I decided to be the bigger person guys, because this kidy shit was getting on my nerves.I sent an email to Mr. Secret, apologizing for my behavior, and my words and actions. Surprisingly, he responded and also apologized, saying things like he enjoyed the intimacy between us, but it wasn’t genuine. I had to find out from a mutual friend that he was seriously seeing someone else, which hurt me so much, because I knew about other women, but not a serious woman. Had he told me that, he knew I wouldn’t have even let him munch my lunchbox. I’m not looking to be his best friend, or even his friend again, but I’m glad we let that go. I’m not pushing the whole thing with Mr. Six Figures either. He was left in my past for a reason. His alcohol issues had affected our friendship/relationship drastically and if he hasn’t changed, what’s the sense in going backwards, because that’s essentially what I’d be doing. If he hasn’t changed, we wouldn’t be moving forward, and y’all know I’m all about progression.

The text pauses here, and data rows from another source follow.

/-- Settles O21: an attempt finds its station from the bottom of the pool (R203), and finds any station that
is free and has no free one below it; the attempts left follow (R215). -/
theorem lowestFreeStationIsTaken : Obligations.LowestFreeStationIsTaken := by
  constructor
  · intro s i k l hn hl
    obtain ⟨-, -, hfree, hbusy⟩ := nextIssue_some hn
    have hpool : l = s.pool i.op.pool := by
      rw [hl]
      cases i <;> rfl
    rw [hpool]
    exact ⟨hfree, hbusy⟩
  · intro s r k l hrob hlookup hl hfree hbusy
    have hpool : l = s.pool r.instr.op.pool := by rw [hl, Record.instr_op, State.pool_of_op]
    rw [hpool] at hfree hbusy
    have hn : s.nextIssue = some (r.instr, k) := nextIssue_eq_some hrob hlookup hfree hbusy
    exact ⟨hn, issueStage_succ hn⟩

end Sys2Proof.Machine
end

section
/-! The Execute stage (spec/52_execute_cdb.md): the order of the visits (R230, R231) and the parts of one:
capture, countdown, completion and broadcast. -/

namespace Sys2Proof.Machine

variable {s : State}

/-! ### Capture and countdown -/

/-- A slot that waits for a ready entry takes its result (R232). -/
theorem captureLive_of_ready {rob : List RobEntry} {q : Option Nat} {t : Nat} {e : RobEntry} (v : Word)
    (hq : q = some t) (he : robFind rob t = some e) (hr : e.ready = true) :
    captureLive rob (v, q) = (e.result, none) := by
  simp only [captureLive, hq, he, hr, if_true]

/-- A slot that waits for no ready entry keeps its value and tag (R232). -/
theorem captureLive_of_not_ready {rob : List RobEntry} {q : Option Nat} (v : Word)
    (h : ∀ t e, q = some t → robFind rob t = some e → e.ready = false) :
    captureLive rob (v, q) = (v, q) := by
  refine (captureLive_cases rob v q).resolve_right ?_
  rintro ⟨t, e, hq, he, hr, -⟩
  cases hr.symm.trans (h t e hq he)

/-- Settles O23: `captureLive` takes the result for either slot, and leaves the slot otherwise. -/
theorem captureTakesReadyResults : Obligations.CaptureTakesReadyResults := by
  intro rob st
  refine ⟨_, _, _, _, rfl, fun t e hq he hr => ?_, fun h => ?_, fun t e hq he hr => ?_, fun h => ?_⟩
  · exact Prod.mk.inj (captureLive_of_ready st.vj hq he hr)
  · exact Prod.mk.inj (captureLive_of_not_ready st.vj h)
  · exact Prod.mk.inj (captureLive_of_ready st.vk hq he hr)
  · exact Prod.mk.inj (captureLive_of_not_ready st.vk h)

/-- Settles O24: a count is one branch of `Station.countdown`, and the loads and stores are `LW` and `SW`. -/
theorem countdownComputesTheAddress : Obligations.CountdownComputesTheAddress := by
  intro st
  constructor
  · intro h
    exact if_neg (by omega)
  · intro h
    simp only [Station.countdown, if_pos h, Op.isMem_iff, effectiveAddress]

/-! ### The visits -/

theorem scanOrder_getElem?_alu {j : Nat} (hj : j < s.alu.length) : (scanOrder s)[j]? = some (.alu, j) := by
  rw [scanOrder, List.getElem?_append_left (by simpa using hj)]
  simp [hj]

theorem scanOrder_getElem?_ls {j : Nat} (hj : j < s.ls.length) :
    (scanOrder s)[s.alu.length + j]? = some (.ls, j) := by
  rw [scanOrder, List.getElem?_append_right (by simp)]
  simp [hj]

theorem scanOrder_length (s : State) : (scanOrder s).length = s.alu.length + s.ls.length := by
  simp [scanOrder]

/-- A visit takes one cycle off the count (R233). -/
theorem Station.rem_of_visit (st : Station) (rob : List RobEntry) :
    (st.captureFrom rob).countdown.rem = st.rem - 1 := by
  rw [Station.countdown_rem, Station.captureFrom_rem]

/-- A visit that counts the last cycle, or finds none left, runs the completion (R235). -/
theorem visit_of_last_cycle {p : PoolId} {k : Nat} {st : Station} (hs : s.station? p k = some st)
    (hb : st.busy = true) (hw : (st.captureFrom s.rob).wakeable = true) (hr : st.rem ≤ 1) :
    visit p k s = exec st.instr.instr
      ((s.setStation p k (st.captureFrom s.rob).countdown).atStage (.execute p k)) := by
  obtain ⟨t, he, hc⟩ := exec_execute st.instr.instr
    ((s.setStation p k (st.captureFrom s.rob).countdown).atStage (.execute p k)) p k
    (st.captureFrom s.rob).countdown rfl (State.station?_setStation_self s p k _ st hs)
  have hrem : (st.captureFrom s.rob).countdown.rem = 0 := by rw [Station.rem_of_visit]; omega
  rw [he]
  exact (Visited.complete st t hs hb hw hrem hc).visit_eq

/-- Settles O22: the four cases are those of a visit (R230, R233, R235), and the stage scans both pools from
station 0 (R231). -/
theorem visitCapturesCountsAndCompletes : Obligations.VisitCapturesCountsAndCompletes := by
  constructor
  · intro s p k st hs
    refine ⟨fun hb => ?_, fun hb hw => ?_, fun hb hw hr => ?_, visit_of_last_cycle hs⟩
    · exact (Visited.skip fun st' hs' => by cases hs.symm.trans hs'; exact hb).visit_eq
    · exact (Visited.wait st hs hb hw).visit_eq
    · have hrem : (st.captureFrom s.rob).countdown.rem ≠ 0 := by rw [Station.rem_of_visit]; omega
      exact (Visited.count st hs hb hw hrem).visit_eq
  · intro s
    obtain ⟨f, h0, hv, hstage⟩ := scan_visits (scanOrder s) s
    refine ⟨f, h0, fun j hj => ?_, fun j hj => ?_, ?_⟩
    · exact hv _ _ _ (scanOrder_getElem?_alu hj)
    · exact hv _ _ _ (scanOrder_getElem?_ls hj)
    · rwa [scanOrder_length] at hstage

/-! ### Broadcast and completion -/

/-- A broadcast reaches the entry of its tag and no other (R241). -/
theorem robFind_broadcast (s : State) (t t' : Nat) (v : Word) : robFind (s.broadcast t v).rob t' =
    if t' = t then (robFind s.rob t').map (fun e => { e with result := v, ready := true })
    else robFind s.rob t' :=
  robFind_robUpdate t t' _ (by intro e; rfl) s.rob

theorem State.broadcast_station? (s : State) (t : Nat) (v : Word) (p : PoolId) (k : Nat) :
    (s.broadcast t v).station? p k = s.station? p k := by
  cases p <;> rfl

/-- Settles O25: the update of the tag's entry, and the station replaced by a free one (R241). -/
theorem broadcastFillsTheEntry : Obligations.BroadcastFillsTheEntry := by
  intro s t v p k st hs
  refine ⟨_, rfl, ?_, fun t' ht => ?_, ?_, fun p' k' hne => ?_⟩
  · rw [State.freeStationAt_rob, robFind_broadcast, if_pos rfl]
  · rw [State.freeStationAt_rob, robFind_broadcast, if_neg ht]
  · exact State.station?_setStation_self _ p k _ st (by rwa [State.broadcast_station?])
  · rw [State.freeStationAt, station?_setStation_ne _ _ _ _ _ _ hne, State.broadcast_station?]

/-- Settles O27: a store's completion with a known address (R239) is the LSQ update, the broadcast and the
free station, none of which touches memory or the L1D. -/
theorem storeExecutesIntoTheQueue : Obligations.StoreExecutesIntoTheQueue := by
  intro rs1 rs2 imm s p k st ea hstage hst hea
  have hc := Completed.store (i := .sw rs1 rs2 imm) (p := p) (k := k) (s := s) rfl ea hea
  refine ⟨_, hc.exec_eq hstage hst, by simp, by simp, by simp, by simp, ?_⟩
  rw [State.freeStationAt, State.setStation_pool_self]
  cases p <;> rfl

end Sys2Proof.Machine
end

section
/-! The Commit stage by head (spec/53_commit_flush.md): the states its instructions answer (R263 to R268), the
stall (R261), and the two aborts, by a bad address (R262) and by a flush (R272 to R274). -/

I remember when my ex and I would make love, and how passionate it was. I remember I could feel his love, and how he would hold me when it was over. I remember the way he would kiss my forehead and just how real those intimate moments were. I remember how we would tell each other we loved each other so much, while allowing our souls to intertwine. I want that again.
Somehow, I wonder if we have this distance because we are meant to eventually be together again? I don’t know. Maybe Mr. Right is right before me, and I can’t see it? I don’t know anymore.
Well… I guess this is drought season for me now. If things change, you guys will be the first to know. Until then, I’m done dating, experimenting, sexing, sexting, all that. I need a vacation.